One size does not fit all: our data and analyses clearly show that not all SMEs are created equal. Organizations differ from each other, and models that do not account for these differences are oversimplifying reality. Especially maturity matrices could use the input of different organizational characteristics to have a better fit with the organization that is applying them.

The results clearly show a disproportional difference of the importance of capabilities between measurement levels, and between organizational characteristics. Striking are the examples of different industries, see for example Fig. 6 where the IT and Telecom and the Agricultural sector are compared, and the clear difference of the focus area Policy Development and the effects of the amount of FTE employed in an organization (see Fig. 5).

The investigation in “Confidentiality, integrity and availability (CIA-triad)” section on Confidentiality, Integrity and Availability shows clearly how organizational characteristics influence both the maturity framework as the focus areas that it comprises.

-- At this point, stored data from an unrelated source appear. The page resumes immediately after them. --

-- ==== Sys2Proof/WellFormed.lean ====
section
/-! DEFINITION. The operands that the formats of the spec admit: the lengths of bodies and frames. Numbers are bounded by
their types. -/

namespace Sys2Proof

/-- The most bytes that a record's body holds (R318). -/
def recordBytes : Nat := 1468

/-- The most bytes that a frame body holds (R320). -/
def frameBytes : Nat := 1480

/-- A record's body fits its frame. -/
def bodyFits (body : List Byte) : Bool := decide (body.length ≤ recordBytes)

/-- The command is one that the formats admit. -/
def Instr.wf : Instr → Bool
  | .outputEnable _ _ body => bodyFits body
  | .eventArm _ _ body => bodyFits body
  | .eventCancel _ _ body => bodyFits body
  | .eventQuery _ _ body => bodyFits body
  | .bluletLoad _ _ body => bodyFits body
  | .bluletStart _ _ body => bodyFits body
  | .bluletStop _ _ body => bodyFits body
  | .productEnter _ _ body => bodyFits body
  | .productUpdate _ _ body => bodyFits body
  | .productQuery _ _ body => bodyFits body
  | .productRetire _ _ body => bodyFits body
  | .codeJob _ _ body => bodyFits body
  | .snapshot _ _ body => bodyFits body
  | .poolWrite _ _ body => bodyFits body
  | .poolRead _ _ body => bodyFits body
  | .nop _ _ body => bodyFits body
  | .read _ _ body => bodyFits body
  | .write _ _ body => bodyFits body
  | .modify _ _ body => bodyFits body
  | .fence _ _ body => bodyFits body
  | .resetCmd _ _ body => bodyFits body
  | .txnBegin _ _ body => bodyFits body
  | .txnCommit _ _ body => bodyFits body
  | .txnRollback _ _ body => bodyFits body
  | .txnPrepare _ _ body => bodyFits body
  | .notifyComplete _ _ body => bodyFits body
  | .canaryLoad _ _ body => bodyFits body
  | .recallConfig _ _ body => bodyFits body
  | .lineshaftReceive _ _ _ entries => decide (1 ≤ entries.length) && decide (entries.length ≤ 16)
  | .handoffRecordReceive _ _ _ _ body => decide (body.length = 64)
  | .commandFrame _ _ body => decide (body.length ≤ frameBytes)
  | .frameReceive f => decide (f.bytes.length ≤ 1500)
  | .epoch _ _ digests => decide (digests.length = 32)
  | .storeAppend _ _ records => bodyFits records
  | .registerWrite _ _ _ | .addrWrite _ | .shaftEnable _ _ | .shaftDisable _ | .toothEdge _ | .secondWheelEdge _ _
  | .idxLoss _ | .halted _ | .stillTimeout _ | .phaseSample _ | .phClr _ | .lineshaftPublish | .virtTimeout _
  | .virtRecompute _ | .eventStart _ | .eventEnd _ | .waitMet _ | .forcedYield _ | .deadlinePromotion _
  | .busErrReturn _ | .signalWrite _ _ | .edgePlace _ | .bluAdd _ | .bluSub _ | .bluCmp _ | .bluAnd _ | .bluOr _
  | .bluXor _ | .bluShl _ | .bluShr _ | .bluSar _ | .bluMul _ | .bluMulh _ | .bluMin _ | .bluMax _ | .bluMov _
  | .bluClf _ | .bluWadd _ | .bluWmov _ | .bluWget _ | .bluWput _ | .bluWcmp _ | .bluWsub _ | .bluNow _ | .bluAng _
  | .bluLd _ | .bluSt _ | .bluLdw _ | .bluStw _ | .bluXadd _ | .bluBrd _ | .bluBwr _ | .bluBrdw _ | .bluFnc _
  | .bluWaita _ | .bluWaitt _ | .bluWaits _ | .bluYield _ | .bluHalt _ | .bluSig _ | .bluArm _ | .bluCancel _
  | .bluEdge _ | .bluCapt _ | .bluSnap _ | .bluPost _ | .bluProd _ | .bluBr _ | .bluDbnz _ | .bluCall _ | .bluRet _
  | .bluJr _ | .laneEnable _ _ | .laneDisable _ | .slotEntry _ | .sensorEntry _ | .stationFire _ | .productExit _
  | .handoffAckReceive _ _ _ | .handoffAckTimeout _ | .jobStart | .jobComplete _ | .jobDeadline _ | .jobLate _
  | .serialReservation _ | .generatorEnable _ _ | .generatorDisable _ | .templateBind _ _ | .ringEnable _ _
  | .composerDisable | .columnStrobe _ | .columnFrame _ | .strobeStall _ | .rdyChange _ _ | .rdyTimeout _
  | .rasterEnable _ _ | .rasterDisable _ _ | .filterAcceptance _ _ _ _ _ | .serialFrameStart _
  | .serialFrameEnd _ _ | .posWrite _ _ | .pfaultClear _ | .portEnable _ _ | .portDisable _ | .supplyOn _ _
  | .supplyOff _ | .settlingEnd _ _ _ _ _ | .overcurrent _ _ | .lineBreak _ _ | .lineBreakEnd _ _ | .emuEnable _ _
  | .emuOutputCount _ | .cellStep _ | .periodRestart _ | .passedCompareMatch _ | .cellEnable _ _ | .cellDisable _
  | .cellCountWrite _ _ | .cellPeriodWrite _ _ | .cellCompareWrite _ _ | .capture _ | .capRead _ | .pwmBoundary _
  | .midPeriodPoint _ | .referenceEdge _ | .deadTimeExpiry _ _ | .minpulseHoldEnd _ _ | .pwmPeriodCut _ | .resync _
  | .angleLock _ | .adcTriggerOffer _ | .tripInputAccept _ _ | .blankingEnd _ | .tripForce _ | .tripClr _
  | .pwmEnable _ _ | .pwmDisable _ | .eventLineAccept _ _ | .bsOkFall _ | .bsOkRise _ _ | .bankEnFall _
  | .bankEnPresent _ | .outputFault _ | .outFaultClear _ _ | .chainFrame _ _ | .chainEnable _ _ | .chainDisable _
  | .regTrig _ | .injTrig _ | .flush _ | .sequenceDelayExpiry _ _ | .holdEdge _ _ _ | .conversionEnd _ _
  | .resultEntry _ | .adcDeadline _ | .fifoRead _ | .adcEnable _ _ | .adcDisable _ | .claimConfigure _ _ _ _
  | .claimAlloc _ _ _ | .claimFree _ _ _ _ | .scrub _ | .selfRefreshEntry | .dmaStart _ _ | .dmaAbort _
  | .dmaBurst _ | .nopRelease _ _ | .nopChainReset _ | .fenceComplete _ | .orderedStart _ | .replyFrameSend _
  | .coldReset _ | .warmReset _ | .powerStateRun _ | .powerStateDoze _ | .powerStateWatch _ | .powerStateOff _
  | .commitTick _ | .commitLimitExpiry _ | .txnIdleTimeout _ | .decisionDeadline _ | .pointWithoutDecision _
  | .prepareRetry _ | .sourceRaise _ _ | .ntfRaise _ | .ntfClear _ | .deliverySelection _ | .deliveryActive _
  | .redeliver _ | .linkUp _ _ _ | .linkDown _ | .ringBreak | .ringClose | .closeHoldEnd _ | .credit _ _
  | .creditAdvertise | .enumerate _ _ _ | .discover _ | .assign _ _ _ | .sync _ _ _ _ _ _ _ _ _ | .syncTimeout
  | .pdelayMeasure | .pdelayReq _ _ | .pdelayResp _ _ _ | .wakeToken _ _ _ | .wakeCtl _ _ _ | .retrain _
  | .linkCtlReset _ _ _ | .twinEnable _ | .searchTimeout | .heartbeatSend | .heartbeat _ | .leaseLapse
  | .heartbeatLoss | .twinProbeRepeat | .lossConfirmed | .twinProbe _ | .twinAlive _ | .takeoverFrame _
  | .epochBoundary | .epochAck _ _ _ | .resyncReq _ _ | .copy _ _ | .item _ _ | .epochTimeout | .switch
  | .joiningEnd | .governorPeriod _ _ | .levelChangeEnd | .grantReclassification _ | .thermalTrip _ _ | .watchEntry
  | .watchExit | .alarm | .canaryEdge _ _ _ _ _ _ | .canaryRun _ | .canaryTest | .canLdi _ | .canLdh _ | .canIn _
  | .canAdd _ | .canSub _ | .canAnd _ | .canOr _ | .canXor _ | .canShr _ | .canAbs _ | .canCmp _ | .canTst _
  | .canFilt _ | .canBr _ | .canWake _ | .canRaise _ | .canEnd _ | .tallySet _ | .tallyFlush | .tallyFlushCmd
  | .calendarSet | .calendarAdjustment | .calendarValidityChange | .battLow | .gapRecordRead | .storeOpen _ _
  | .storeClose _ _ | .storeErase _ _ | .storeLock _ _ | .storeUnlock _ _ | .powerUp _ | .bootTimeout | .ready
  | .holdOkRise | .holdOkFall | .powerLoss | .inputHigh | .watchdog | .faultLogFlush | .faultLogSelect _
  | .faultLogLoaded _ | .catchupLagClosed _ | .virtHoldEnd _ | .profileReversal _ | .corePowerRemoved
  | .inputHighClear => true

end Sys2Proof
end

The results underline the importance of organizational characteristics in maturity matrices, and presumably so in other benchmark and implementation tools. The differences between organizations are too large to ignore in modelling.

Ignoring organizational characteristics could result in negative consequences for an organization such as unnecessary implementation of capabilities, the wrong order of priority when implementing capabilities or over-implementing of capabilities. Not only does this bring along unnecessary costs and pressure on an organization, it might also bring along negative impact on organizations in terms of productivity and innovation.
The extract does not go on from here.